The new partners are delighted by the response. "I think the most surprising ones were from the larger, more traditional firms," noted Ward, a 41-year-old IIT Chicago-Kent College of Law graduate. "Traditionally, people just send out the plain announcement," added Nottage, a 39-year-old graduate of Loyola University School of Law, "and yet we wanted to be kind of innovative too." Ward finished her thought by adding, "acceptable but innovative." The two new partners, who were "fixed up" at a Women's Bar Association of Illinois event and tend to speak as one, often warmly interrupting each other and finishing each other's sentences, were also cognizant of the effect of public relations on their field.

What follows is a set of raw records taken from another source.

-- ==== Sys2Proof/Machine/Ni.lean ====
section
/-! DEFINITION. Network interfaces: decoding and checking a request, sending it, and taking one into service at its target (R24,
R35, R195, R201, R352, R354, R396-R399, R475-R477, R491, R492, R532-R538). -/

namespace Sys2Proof.Machine

/-! ### Decoding and checking -/

/-- What an NI makes of a request: it goes to an NI, it is refused here, or it waits. -/
inductive NiDec where
  /-- `mapped`: a check of map state admitted it (R536). -/
  | go (tgt : Nat) (mapped : Bool)
  | refuse (r : Resp)
  | wait
deriving DecidableEq, Repr

/-- Where an address leads before any check: an NI, or memory whose home the leaf entry names (R24, R30-R35). -/
inductive Place where
  | at_ (ni : Nat)
  | memory
  | bad (r : Resp)
deriving DecidableEq, Repr

/-- The place of an address (R24-R35). -/
def State.place (s : State) (n : Nat) (patrol : Bool) (pa : Nat) : Place :=
  if inPadWin pa then
    match s.niLtStop n ((pa - 0x4000000000) / 2 ^ 18) with
    | some st => .at_ st
    | none => .bad .unmapped
  else if inCtlStop pa then
    let st := bitsOf pa 20 8
    let slot := bitsOf pa 12 8
    if 192 ≤ st then .bad .unmapped
    else if isTile st ∧ ¬ patrol then .bad .denied
    else if slot < 128 then .at_ st
    else if st = 32 then .at_ 192
    else if st = 48 then .at_ 193
    else .bad .pageError
  else if inCtlLt pa then
    match s.niLtStop n (bitsOf pa 20 8) with
    | some st => if 10 ≤ bitsOf pa 12 8 then .bad .pageError else .at_ st
    | none => .bad .unmapped
  else if inPatrolWin pa then
    let o := pa - 0xFFFFFF0000000
    if 0x1100000 ≤ o then .bad .unmapped
    else if ¬ patrol then .bad .denied
    else if o < 0x1000000 ∧ 0x40000 ≤ o then .bad .unmapped
    else .at_ 192
  else if inNear pa then (if (s.nearFlat (some n) pa).isSome then .memory else .bad .unmapped)
  else if inHdm pa then (if (s.hdmDecode (some n) pa).isSome then .memory else .bad .unmapped)
  else if inMmio pa then
    match s.mmioClaim (some n) pa with
    | some (h, _, _) => .at_ (hubStop h)
    | none => .bad .unmapped
  else .bad .unmapped

/-- The request is not checked (R535): the Patrol's and the Lift's, write-backs, snoops and responses, and what a slice, an NMC or a
hub sends for a request already admitted. -/
def Req.exempt (q : Req) (n : Nat) : Bool :=
  q.patrol || 192 ≤ n || q.op = 5 || q.cls = 1 || q.cls = 2 || q.dst.isSome

/-- A leaf entry lets a piste do what an operation needs (R535). -/
def State.leafAdmits (s : State) (n e op piste : Nat) : Bool :=
  let ok := if bitOf e 57 then bitOf (s.niGet n pgPmap F.PMAP_GROUP_MASK (bitsOf e 50 6)) piste else bitsOf e 50 6 = piste
  bitOf e 63 && ok && bitOf e 58 && (op = 1 || op = 3 || op = 8 || bitOf e 59)

/-- A denied request: reported unless it is speculative (R168, R538). -/
def State.deny (s : State) (n : Nat) (q : Req) (report : Bool) : State × NiDec :=
  (if report ∧ ¬ q.spec then s.violation (s.reqPiste n q) (niStop n) q.op q.pa else s, .refuse .denied)

/-- A core's access that bypasses the home slice: single, write-combined and uncacheable fetch accesses. -/
def straight (q : Req) : Bool :=
  (q.op = 3 || q.op = 4) && match q.org with
    | .load _ _ | .store _ | .wcBuf _ | .fetchNc _ => true
    | _ => false

/-- Where an admitted request to memory goes: its target at once, or the home slice its leaf entry names (R352, R354, R356, R357). -/
def State.memDest (s : State) (n : Nat) (q : Req) (e : Nat) : NiDec :=
  let line := q.pa / 64
  if straight q then (match s.memTarget (some n) q.pa with | some t => .go t true | none => .refuse .unmapped)
  else
    let b := if bitOf e 63 then bucketLane e line else bucketLane 0 line
    let (st, hold) := s.laneOf n b.1 b.2
    match (if bitOf e 63 then none else s.homeHolder line) with
    | some h => .go h (!q.exempt n)
    | none => if hold then .wait else .go st (!q.exempt n)

/-- Decode and check a request (R24, R35, R535). -/
def State.niCheck (s : State) (n : Nat) (q : Req) : State × NiDec :=
  match q.dst, q.org with
  | some d, _ => (s, .go d.val false)
  | none, .event _ => (s, match s.niLtStop n q.pa with | some st => .go st false | none => .refuse .unmapped)
  | none, .mem _ | none, .memWb | none, .snoop _ _ | none, .nearFill _ _ | none, .nearPass _ _ | none, .nearWb _ _ => (s, .refuse .unmapped)
  | none, _ =>
    match s.place n (q.patrol || 192 ≤ n) q.pa with
    | .bad r => (s, .refuse r)
    | .at_ t =>
      if q.exempt n then (s, .go t false)
      else if s.get pgPmap F.PMAP_CTL_EN 0 = 0 then s.deny n q false
      else if inCtl q.pa ∨ inPatrolWin q.pa then (s, .go t false)
      else if inPadWin q.pa then
        let lt := (q.pa - 0x4000000000) / 2 ^ 18
        if s.niGet n pgPmap F.PMAP_TILE_PISTE lt = s.reqPiste n q then (s, .go t true) else s.deny n q true
      else
        match s.niLeaf n q.pa with
        | (s, .inl e) => if s.leafAdmits n e q.op (s.reqPiste n q) then (s, .go t true) else s.deny n q true
        | (s, .inr a) => ((s.set pgPmap F.PMAP_STAT_UCR 0 1).classErr pgPmap 2 a).deny n q false
    | .memory =>
      if q.exempt n then
        (s, s.memDest n q (match s.leafMem q.pa with | .inl e => e | .inr _ => 0))
      else if s.get pgPmap F.PMAP_CTL_EN 0 = 0 then s.deny n q false
      else
        match s.niLeaf n q.pa with
        | (s, .inl e) => if s.leafAdmits n e q.op (s.reqPiste n q) then (s, s.memDest n q e) else s.deny n q true
        | (s, .inr a) => ((s.set pgPmap F.PMAP_STAT_UCR 0 1).classErr pgPmap 2 a).deny n q false

/-! ### Sending -/

/-- The request is a vector access of the NI's core. -/
def State.vecReq (s : State) (n : Nat) (q : Req) : Bool :=
  match q.org with
  | .load id _ => (s.core n).lq.any fun e => e.id = id && e.vector
  | .store id => (s.core n).sq.any fun e => e.id = id && e.vector
  | _ => false

/-- A single access to control space travels as a register-page operation (R466); a write-combined burst and a vector access keep
their own (R39). (DEDUCED, assumption 53) -/
def State.asPage (s : State) (n : Nat) (q : Req) : Req :=
  match q.org with
  | .wcBuf _ => q
  | _ => if s.vecReq n q then q
    else if inCtl q.pa ∧ q.cls = 0 ∧ q.op = 3 then { q with op := 0x20, cls := 3 }
    else if inCtl q.pa ∧ q.cls = 0 ∧ q.op = 4 then { q with op := 0x21, cls := 3 }
    else q

/-- A ticket for a target and class: the standing one first, a shared one where the class may use it (R476, R477, R481). -/
def State.ticketFor (s : State) (n : Nat) (q : Req) (t : Nat) : Option Bool :=
  let x := s.ni n
  if !x.spent.any (fun e => e.1.val = t && e.2 = q.cls) then some false
  else if !bitOf (s.get (pgNi n) F.NI_SEALED_MASK 0) (s.reqPiste n q) && x.shared.any (fun e => e.1.val = t && e.2 = q.cls) then some true
  else none

/-- The other half of a split access that waits in the same NI (R201). -/
def State.mateOf (s : State) (n : Nat) (q : Req) : Option Req :=
  if q.pair.isNone then none else (s.ni n).reqs.find? fun r => r.pair = q.pair && r ≠ q

/-- The oldest waiting request that can go or be refused now: requests to one target in one class keep their order (R476). -/
def State.niPick (s : State) (n : Nat) (blocked : List (Nat × Nat)) : List Req → Option Req
  | [] => none
  | q :: rest =>
    match (s.niCheck n q).2 with
    | .refuse _ => some q
    | .wait => State.niPick s n blocked rest
    | .go t _ =>
      let key := (t, (s.asPage n q).cls)
      if blocked.contains key ∨ (s.ticketFor n (s.asPage n q) t).isNone ∨ 512 ≤ (s.ni n).outst.length then State.niPick s n (key :: blocked) rest
      else some q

"PR is so important to us because clients are getting into the consumer mode and they have a right to," said Nottage, who gave up her partner- ship at Bell, Boyd & Lloyd to start her own firm. "The average Joe [doesn't] even know how to find a lawyer. … Our whole society has gotten more consumer-oriented so we wanted to respond to that in a classy way and yet be professional."
They did not, Nottage stressed, want to offend either. "People that want some confidentiality and dignity in their divorce [do not] want to see a flashy picture with dancing girls or whatever," she noted. Nor did they "want to snub our noses at the legal community," said Ward, who had a partnership prior to her current one.
"When we came together we had very specific ideas about marketing our practice and not just hanging out the shingle," Ward explained. "We got together to do a divorce firm not only because we like doing divorce but because we think in Cook County, particularly, there are some niches that need to be filled in representing families in divorce. … So one of the things we sought to do was to send out announcements that wouldn't be thrown in the garbage."
Indeed it hasn't judging from the testimonials. But Nottage & Ward's announcement has encountered one obstacle. They have been told by some lawyers, "Oh it's so L.A. Law." Ward noted, "L.A. Law was the farthest thing from our minds."